__Assignment__:
Give back the lines of the records exactly, starting at the first and ending at the one with "(30_encoding.md R73). -/".

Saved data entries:
-- ==== Sys2Proof/Machine/Operands.lean ====
section
/-! DEFINITION. The operand forms: zero-extended address immediates, the two index-register sums, the decimal
digits, the register block of `Fx55`/`Fx65`, and the pixels of a sprite. -/

namespace Sys2Proof.Machine

/-- `zext_16(NNN)`: the 12-bit immediate as an absolute address (30_encoding.md R73). -/
def addrOf (nnn : Addr) : Word := nnn.setWidth 16

/-- The target of `Bnnn`: `NNN + V[0]`, kept at 16 bits (41_jump_call.md R113). -/
def jumpV0Target (nnn : Addr) (s : State) : Word := addrOf nnn + (s.getV 0).setWidth 16

/-- The effective address of byte 0 of an access through `I`, a natural number (20_memory.md R53). -/
abbrev indexAddr (s : State) : Nat := s.index.toNat

/-- `I + vx` over the naturals (44_index_memory.md R151). -/
abbrev indexSum (x : Reg) (s : State) : Nat := s.index.toNat + (s.getV x).toNat

/-- `FONT_BASE + 5 * vx` (44_index_memory.md R152). -/
abbrev glyphAddr (x : Reg) (s : State) : Nat := s.params.fontBase.val + 5 * (s.getV x).toNat

/-- The hundreds, tens and ones digits of a byte, one digit a byte (44_index_memory.md R153). -/
def bcdDigits (b : Byte) : List Byte :=
  [BitVec.ofNat 8 (b.toNat / 100), BitVec.ofNat 8 (b.toNat / 10 % 10), BitVec.ofNat 8 (b.toNat % 10)]

/-- Registers V0 to VX in ascending order (44_index_memory.md R154). -/
def regsUpTo (x : Reg) : List Reg := sixteen.take (x.val + 1)

/-- The pixels of one sprite row at column `x`, row `y`: those whose bit is 1, the most significant bit the
leftmost, each coordinate reduced to the screen (43_display.md R141, R142). -/
def rowPixels (b : Byte) (x y : Nat) : List Pixel :=
  (([0, 1, 2, 3, 4, 5, 6, 7] : List Nat).filter fun col => b.getLsbD (7 - col)).map fun col =>
    { x := Fin.ofNat 64 (x + col), y := Fin.ofNat 32 y }

/-- The pixels of a sprite whose rows are the bytes given (43_display.md R141). -/
def spritePixels : List Byte → Nat → Nat → List Pixel
  | [], _, _ => []
  | b :: bs, x, y => rowPixels b x y ++ spritePixels bs x (y + 1)

end Sys2Proof.Machine
end

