/-- `cycle(rnd)` answers a state and a status: `Faulted` of the cause just when a fault is latched at its end, `Waiting` only with
no change at all, `Done` only with no fault and no pending wait; a cycle with a fault latched before it changes nothing; and a
faulting cycle changes nothing but the latch. Rests on R82 and the spec's decisions D9 and D21. -/
def Obligations.CycleReturnsStatus : Prop :=
  ∀ (rnd : Byte) (s : State), ∃ t status, cycle rnd s = .next (t, status) ∧
    (∀ c, status = .faulted c ↔ ∃ r, t.fault = some r ∧ r.cause = c) ∧
    (status = .waiting ↔ s.fault = none ∧ s.awaitingKey = true) ∧
    (status = .waiting → t = s) ∧
    (s.fault ≠ none → t = s) ∧
    (t.fault ≠ none → t = { s with fault := t.fault })

/-- Once a fault is latched no number of steps changes anything, and neither `load()` nor the keypad clears it; only `reset()`
does. Rests on R185, R187 and the spec's decisions D10 and, for `reset()`, D27. -/
def Obligations.LatchedFaultHolds : Prop :=
  ∀ s : State, s.fault ≠ none →
    (∀ k, Host.Core.run Sys2Proof.core k s = .next s) ∧
    (∀ bytes, (s.load bytes).1.fault = s.fault) ∧ (∀ keys, (s.setKeys keys).fault = s.fault) ∧
    s.afterReset.fault = none

/-- A key wait holds: with `Fx0A` at `PC` and no key held, any number of steps changes nothing, timers included; when the host
sets a latch, the next step stores the least key held and goes on. Rests on R163, R164 and the spec's decisions D21, D22. -/
def Obligations.KeyWaitHoldsUntilKey : Prop :=
  ∀ (x : Reg) (s : State), s.fault = none → s.fetch = .ok (0xF00A#16 + BitVec.ofNat 16 (0x100 * x.val)) →
    (∀ k, s.key k = false) →
    (∀ k, Host.Core.run Sys2Proof.core k s = .next s) ∧
    (∀ (keys : Vector Bool 16) (k : Fin 16), keys[k.val] = true → (∀ j : Fin 16, j < k → keys[j.val] = false) →
      ∃ t, step (s.setKeys keys) = .next t ∧ (t.getV x).toNat = k.val ∧
        CompletesAt (s.pc + 2#16) [.v x] (s.setKeys keys) t)

/-- A fault is precise: a step that latches one changes nothing else, and the record holds the address of the faulting
instruction. Rests on R183, R186 and the spec's decisions D8, D9. -/
def Obligations.FaultChangesOnlyTheLatch : Prop :=
  ∀ (s t : State), s.fault = none → step s = .next t → t.fault ≠ none →
    ∃ cause info, t = faultedState cause info s

/-- An instruction latches a fault exactly when the tables of R181 and R182 say so, with the cause and the value they record, and
no instruction outside them ever does (R190). Rests also on the spec's decisions D7 (the range fault), D8 (the record), D9 and
D10 (the latch), D11, D12, D13 and D28 (the lowest address is the one reported) (log 12), and on log 4 (DEDUCED): the fault is
a next state. -/
def Obligations.FaultsAreExactlyTheListed : Prop :=
  ∀ (s t : State), s.fault = none → s.pc.toNat ≤ 4094 → step s = .next t →
    t.fault = (faultOf (decode (wordOfBytes (Memory.read s.params s.mem s.pc.toNat)
      (Memory.read s.params s.mem (s.pc.toNat + 1)))) s).map
      fun p => { cause := p.1, pc := s.pc, info := p.2 }

/-- The tick (60_exceptions.md R192): in a completed cycle each timer, after the write of `Fx15` or `Fx18` if that is the
instruction, goes down by one while greater than zero; in a waiting cycle it stands (the spec's decision D21, log 12), in a
faulting one (its decision D9) and after a fault (its decision D10) too. -/
def Obligations.TimersTickOncePerCompletedCycle : Prop :=
  ∀ (s t : State), step s = .next t →
    (t.fault ≠ none ∨ s.awaitingKey = true → t.dt = s.dt ∧ t.st = s.st) ∧
    (∀ w, s.fetch = .ok w → t.fault = none → s.awaitingKey = false →
      t.dt.toNat = (match decode w with | .ldDtVx x => (s.getV x).toNat | _ => s.dt.toNat) - 1 ∧
      t.st.toNat = (match decode w with | .ldStVx x => (s.getV x).toNat | _ => s.st.toNat) - 1)

/-- How each class of instruction leaves `PC` at the end of a cycle: the table of R23. A skip whose condition holds ends at
`pc0 + 4`, one whose condition does not at `pc0 + 2`; the conditions (40_skip.md) and the targets of `1nnn`, `2nnn` and `Bnnn`
are the spec's general knowledge, the width of `Bnnn` its decision D24, the waiting and the faulting cycle its decisions D21
and D9 (log 12). -/
def Obligations.ProgramCounterAfterEachClass : Prop :=
  ∀ (s t : State) (w : Word), s.fault = none → s.fetch = .ok w → step s = .next t →
    (t.fault ≠ none ∨ s.awaitingKey = true → t.pc = s.pc) ∧
    (t.fault = none → s.awaitingKey = false →
      match decode w with
      | .jpNnn nnn => t.pc.toNat = nnn.toNat
      | .callNnn nnn => t.pc.toNat = nnn.toNat ∧ ∃ k : Fin 16, k.val = s.sp.val ∧ t.stack[k.val].toNat = s.pc.toNat + 2
      | .jpV0Nnn nnn => t.pc.toNat = nnn.toNat + (s.getV 0).toNat
      | .ret _ => ∃ k : Fin 16, k.val + 1 = s.sp.val ∧ t.pc = s.stack[k.val]
      | .seVxKk x kk => t.pc.toNat = s.pc.toNat + if (s.getV x).toNat = kk.toNat then 4 else 2
      | .sneVxKk x kk => t.pc.toNat = s.pc.toNat + if (s.getV x).toNat = kk.toNat then 2 else 4
      | .seVxVy x y _ => t.pc.toNat = s.pc.toNat + if (s.getV x).toNat = (s.getV y).toNat then 4 else 2
      | .sneVxVy x y _ => t.pc.toNat = s.pc.toNat + if (s.getV x).toNat = (s.getV y).toNat then 2 else 4
      | .skpVx x => ∃ k : Fin 16, (s.getV x).toNat = k.val ∧ t.pc.toNat = s.pc.toNat + if s.keys[k.val] = true then 4 else 2
      | .sknpVx x => ∃ k : Fin 16, (s.getV x).toNat = k.val ∧ t.pc.toNat = s.pc.toNat + if s.keys[k.val] = true then 2 else 4
      | _ => t.pc.toNat = s.pc.toNat + 2)

/-- Who writes what (R34), part by part. In every state: a latched fault is never cleared and stops every write (R32, R185, the
spec's decision D10), a faulting cycle writes the latch alone (its decision D9), the keypad latches are never written (R28, its
decision D31), nor are the parameters (log 2). Of the instructions: `V[x]` changes only by one whose destination field `X` is
`x`, by `Fx65` with `X` at least `x`, or, for VF, by a flag writer; a timer only by its write or the tick; every other part only
by its writers, `PC` apart from the move to `pc0 + 2` only by skips, jumps, call and return. That only `Cxkk` draws a random byte
is said of the model's own fields (log 1). -/
def Obligations.OnlyListedInstructionsWrite : Prop :=
  ∀ (s t : State), step s = .next t →
    (∀ r, s.fault = some r → t.fault = some r ∧ t = s) ∧
    (t.fault ≠ s.fault → s.fault = none ∧ t = { s with fault := t.fault }) ∧
    (∀ bad, s.fetch = .error bad → t = { s with fault := t.fault }) ∧
    t.keys = s.keys ∧ t.params = s.params ∧
    (∀ w : Word, s.fault = none → s.fetch = .ok w →
      (∀ x : Reg, t.getV x ≠ s.getV x →
        (Bits.x w = x ∧ mnemonicOf (decode w) ∈ ["LD_Vx__kk", "ADD_Vx__kk", "LD_Vx__Vy", "OR_Vx__Vy", "AND_Vx__Vy", "XOR_Vx__Vy",
          "ADD_Vx__Vy", "SUB_Vx__Vy", "SHR_Vx", "SUBN_Vx__Vy", "SHL_Vx", "RND_Vx__kk", "LD_Vx__DT", "LD_Vx__K"]) ∨
        (x ≤ Bits.x w ∧ mnemonicOf (decode w) = "LD_Vx___I") ∨
        (x = 15 ∧ mnemonicOf (decode w) ∈
          ["ADD_Vx__Vy", "SUB_Vx__Vy", "SHR_Vx", "SUBN_Vx__Vy", "SHL_Vx", "DRW_Vx__Vy__n"])) ∧
      (t.index ≠ s.index → mnemonicOf (decode w) ∈ ["LD_I__nnn", "ADD_I__Vx", "LD_F__Vx"]) ∧
      (t.pc ≠ s.pc → t.pc ≠ s.pc + 2#16 → mnemonicOf (decode w) ∈ ["SE_Vx__kk", "SNE_Vx__kk", "SE_Vx__Vy", "SNE_Vx__Vy",
        "SKP_Vx", "SKNP_Vx", "JP_nnn", "CALL_nnn", "JP_V0__nnn", "RET"]) ∧
      (t.stack ≠ s.stack → mnemonicOf (decode w) = "CALL_nnn") ∧
      (t.sp ≠ s.sp → mnemonicOf (decode w) ∈ ["CALL_nnn", "RET"]) ∧
      (t.dt ≠ s.dt → mnemonicOf (decode w) = "LD_DT__Vx" ∨ t.dt.toNat + 1 = s.dt.toNat) ∧
      (t.st ≠ s.st → mnemonicOf (decode w) = "LD_ST__Vx" ∨ t.st.toNat + 1 = s.st.toNat) ∧
      (t.fb ≠ s.fb → mnemonicOf (decode w) ∈ ["CLS", "DRW_Vx__Vy__n"]) ∧
      (t.mem ≠ s.mem → mnemonicOf (decode w) ∈ ["LD_B__Vx", "LD__I___Vx"]) ∧
      (t.draws ≠ s.draws ∨ t.rndIn ≠ s.rndIn → mnemonicOf (decode w) = "RND_Vx__kk"))

/-- VF changes only by an instruction that writes it as a side effect or names it as a destination (R21): the flag writers
`8xy4` to `8xy7`, `8xyE`, `Dxyn`, and the instructions whose destination field `X` is F. -/
def Obligations.FlagRegisterChangesOnlyByItsWriters : Prop :=
  ∀ (s t : State) (w : Word), s.fault = none → s.fetch = .ok w → step s = .next t → t.getV 15 ≠ s.getV 15 →
    mnemonicOf (decode w) ∈ ["ADD_Vx__Vy", "SUB_Vx__Vy", "SHR_Vx", "SUBN_Vx__Vy", "SHL_Vx", "DRW_Vx__Vy__n"] ∨
    (Bits.x w = 15 ∧ mnemonicOf (decode w) ∈ ["LD_Vx__kk", "ADD_Vx__kk", "LD_Vx__Vy", "OR_Vx__Vy", "AND_Vx__Vy",
      "XOR_Vx__Vy", "RND_Vx__kk", "LD_Vx__DT", "LD_Vx__K", "LD_Vx___I"])

/-- No instruction reads the sound timer (R27): changing it before a step changes nothing after the step but the sound timer. -/
def Obligations.SoundTimerIsNeverRead : Prop :=
  ∀ (s t : State) (b : Byte), step s = .next t → ∃ b', step (s.setSt b) = .next (t.setSt b')

/-! ### The invariant -/

/-- The invariant holds after `reset()`, whatever the parameters of the block. -/
def Obligations.InvariantAtReset : Prop := ∀ params : Params, StateInv (State.resetWith params)

/-- Every step keeps the invariant, from every state that meets it (10_state.md R37). -/
def Obligations.StepKeepsInvariant : Prop :=
  ∀ s t : State, StateInv s → step s = .next t → StateInv t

__Response to the task__:
-- ==== Sys2Proof/Machine/Operands.lean ====
section
/-! DEFINITION. The operand forms: zero-extended address immediates, the two index-register sums, the decimal
digits, the register block of `Fx55`/`Fx65`, and the pixels of a sprite. -/

namespace Sys2Proof.Machine

/-- `zext_16(NNN)`: the 12-bit immediate as an absolute address (30_encoding.md R73). -/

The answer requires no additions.